Бабушка уже три года не работала на фабрике и жила на пенсию, и он жил на бабушкину пенсию. У тети Нади четверо маленьких детей, а муж уехал на Волгу, на строительство, и, говорят, завел там другую и целый год не присылал ни копейки. Весь рабочий поселок, в котором Костя родился и прожил безвыездно все семнадцать лет своей жизни, работал на фабрике. Фабрика была женская, мужчине там настоящего ходу не было; мальчики, кончая школу, уезжали из поселка. Косте тоже непременно нужно было уехать, чтобы не объедать бабушку и тетю Надю и начать собственную жизнь. И ему было куда уехать — его звал к себе в Сибирь дядя Василий Петрович, бабушкин брат, и обещал присмотреть за ним и устроить его, и все считали, что это очень хорошо, правильно, что перед Костей открыта широкая дорога, и один только Костя в глубине души считал, что все нехорошо, но никому не смел сказать этого.

Никому не осмеливался он сказать, как ему тоскливо и страшно при мысли о разлуке с бабушкой, с которой он никогда еще не разлучался ни на один день за всю свою жизнь; каким холодным, суровым и властным стариком представлялся ему дядя Василий Петрович.
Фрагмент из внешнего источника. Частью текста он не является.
-- ==== Sys2Proof/Laws/PerInstr.lean ====
section
/-! SUPPORT. One statement for each instruction: the words of its encoding lie in its row of spec/opcode_table.json, and
they are as many as L(w) says (30_encoding R103, R105). -/

namespace Sys2Proof.Laws.EncodeRow

/-- The `mask` of an instruction's row. -/
def rowMask : Instr → Word
  | .register _ _ => 0xFF00FF00#32
  | .start _ _ => 0xFF000000#32
  | .stop _ => 0xFF00FFFF#32
  | .elapsed _ => 0xFF00FFFF#32
  | .post _ => 0xFFFFFFFF#32
  | .enq _ _ _ => 0xFFFE0000#32
  | .ret => 0xFFFFFFFF#32
  | .csenter => 0xFFFFFFFF#32
  | .csexit _ => 0xFFFFFFFE#32
  | .rdmetric _ => 0xFFFFFFFC#32
  | .tick => 0xFFFFFFFF#32
  | .bytedone _ _ => 0xFFFEFF00#32

/-- The `match` of an instruction's row. -/
def rowMatch : Instr → Word
  | .register _ _ => 0x01000000#32
  | .start _ _ => 0x02000000#32
  | .stop _ => 0x03000000#32
  | .elapsed _ => 0x04000000#32
  | .post _ => 0x10000000#32
  | .enq _ _ _ => 0x20000000#32
  | .ret => 0x30000000#32
  | .csenter => 0x31000000#32
  | .csexit _ => 0x32000000#32
  | .rdmetric _ => 0x40000000#32
  | .tick => 0xE0000000#32
  | .bytedone _ _ => 0xE1000000#32

/-- The operation word matches the row, and the operand words are as many as it asks for. -/
def Statement (i : Instr) : Prop :=
  i.wf = true →
    (encode i).word &&& rowMask i = rowMatch i ∧ (encode i).operands.length = operandCount (encode i).word

/-- Masking by bytes that are all ones or all zero. -/
theorem and_bytes (a b c d a' b' c' d' : Byte) {m : Word} (h : m = wordOfBytes a' b' c' d') :
    wordOfBytes a b c d &&& m = wordOfBytes (a &&& a') (b &&& b') (c &&& c') (d &&& d') := by
  rw [h, wordOfBytes_and]

theorem register (id cb : Byte) : Statement (.register id cb) := by
  intro _
  refine ⟨?_, by simp [encode, operandCount]⟩
  show wordOfBytes 0x01#8 id 0x00#8 cb &&& 0xFF00FF00#32 = 0x01000000#32
  rw [and_bytes _ _ _ _ 0xFF#8 0x00#8 0xFF#8 0x00#8 (by decide), BitVec.and_zero, BitVec.and_zero]
  decide

theorem start (id : Byte) (dur : Half) : Statement (.start id dur) := by
  intro _
  have hw : (encode (.start id dur)).word = wordOfBytes 0x02#8 id (dur.extractLsb' 8 8) (dur.extractLsb' 0 8) :=
    start_word_eq id dur
  rw [hw]
  refine ⟨?_, by simp [encode, operandCount]⟩
  show _ &&& 0xFF000000#32 = 0x02000000#32
  rw [and_bytes _ _ _ _ 0xFF#8 0x00#8 0x00#8 0x00#8 (by decide), BitVec.and_zero, BitVec.and_zero, BitVec.and_zero]
  decide

theorem stop (id : Byte) : Statement (.stop id) := by
  intro _
  refine ⟨?_, by simp [encode, operandCount]⟩
  show wordOfBytes 0x03#8 id 0x00#8 0x00#8 &&& 0xFF00FFFF#32 = 0x03000000#32
  rw [and_bytes _ _ _ _ 0xFF#8 0x00#8 0xFF#8 0xFF#8 (by decide), BitVec.and_zero]
  decide

theorem elapsed (id : Byte) : Statement (.elapsed id) := by
  intro _
  refine ⟨?_, by simp [encode, operandCount]⟩
  show wordOfBytes 0x04#8 id 0x00#8 0x00#8 &&& 0xFF00FFFF#32 = 0x04000000#32
  rw [and_bytes _ _ _ _ 0xFF#8 0x00#8 0xFF#8 0xFF#8 (by decide), BitVec.and_zero]
  decide

theorem post (mask : Word) : Statement (.post mask) :=
  fun _ => ⟨show 0x10000000#32 &&& 0xFFFFFFFF#32 = 0x10000000#32 by decide,
    show 1 = operandCount 0x10000000#32 by decide⟩

theorem enq (t : Bus) (payload : List Byte) (dests : List Addr) : Statement (.enq t payload dests) := by
  intro hw
  simp only [Instr.wf, Bool.and_eq_true, decide_eq_true_eq] at hw
  have h1 : payload.length % 256 = payload.length := by omega
  have h2 : dests.length % 256 = dests.length := by omega
  refine ⟨?_, by simp [encode, operandCount, h1, h2, packPayload_length, packDests]⟩
  show wordOfBytes 0x20#8 (busByte t) _ _ &&& 0xFFFE0000#32 = 0x20000000#32
  rw [and_bytes _ _ _ _ 0xFF#8 0xFE#8 0x00#8 0x00#8 (by decide), BitVec.and_zero, BitVec.and_zero]
  cases t <;> decide

theorem ret : Statement .ret := fun _ => ⟨by decide, rfl⟩

theorem csenter : Statement .csenter := fun _ => ⟨by decide, rfl⟩

theorem csexit (s : Bool) : Statement (.csexit s) := by
  intro _
  cases s <;> decide

theorem rdmetric (sel : BitVec 2) : Statement (.rdmetric sel) := by
  intro _
  revert sel
  decide

theorem tick : Statement .tick := fun _ => ⟨by decide, rfl⟩

theorem bytedone (t : Bus) (v : Byte) : Statement (.bytedone t v) := by
  intro _
  refine ⟨?_, by simp [encode, operandCount]⟩
  show wordOfBytes 0xE1#8 (busByte t) 0x00#8 v &&& 0xFFFEFF00#32 = 0xE1000000#32
  rw [and_bytes _ _ _ _ 0xFF#8 0xFE#8 0xFF#8 0x00#8 (by decide), BitVec.and_zero]
  cases t <;> decide

end Sys2Proof.Laws.EncodeRow
end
Сама бабушка, видимо, боится своего брата, недаром она предостерегает Костю: «Смотри, не перечь ему там». Дядя Вася уехал в Сибирь за много лет до рождения Кости, даже Костина мама видела его в последний раз, когда была совсем маленькой девочкой. Там, на знаменитой сибирской реке, впадающей в Ледовитый океан, он водил буксирные пароходы; теперь он даже не водил пароходы, а был начальником над множеством судов. Костя видел эту реку на большой школьной карте, висевшей в классе; она со своими извивающимися притоками была похожа на подземную часть какого-то неведомого растения со странными и жуткими корнями… Дядя Вася писал, приглашая Костю приехать: «Я отдам его в речной техникум вместе с моим Колей, там их вымуштруют, и через три года из них получатся настоящие водники». Бабушка, читая это письмо вслух, при зловещем слове «вымуштруют» испуганно посмотрела на Костю… И вот сегодня ночью они пойдут на станцию, и там в пятом часу утра остановится московский поезд, и Костя один поедет в Москву, где он никогда не был, и в громадной неведомой этой Москве побредет на какой-то другой вокзал и сядет в другой поезд, идущий в Сибирь, — и все один, один, уже ничем не связанный с бабушкой, кроме оладий в корзинке…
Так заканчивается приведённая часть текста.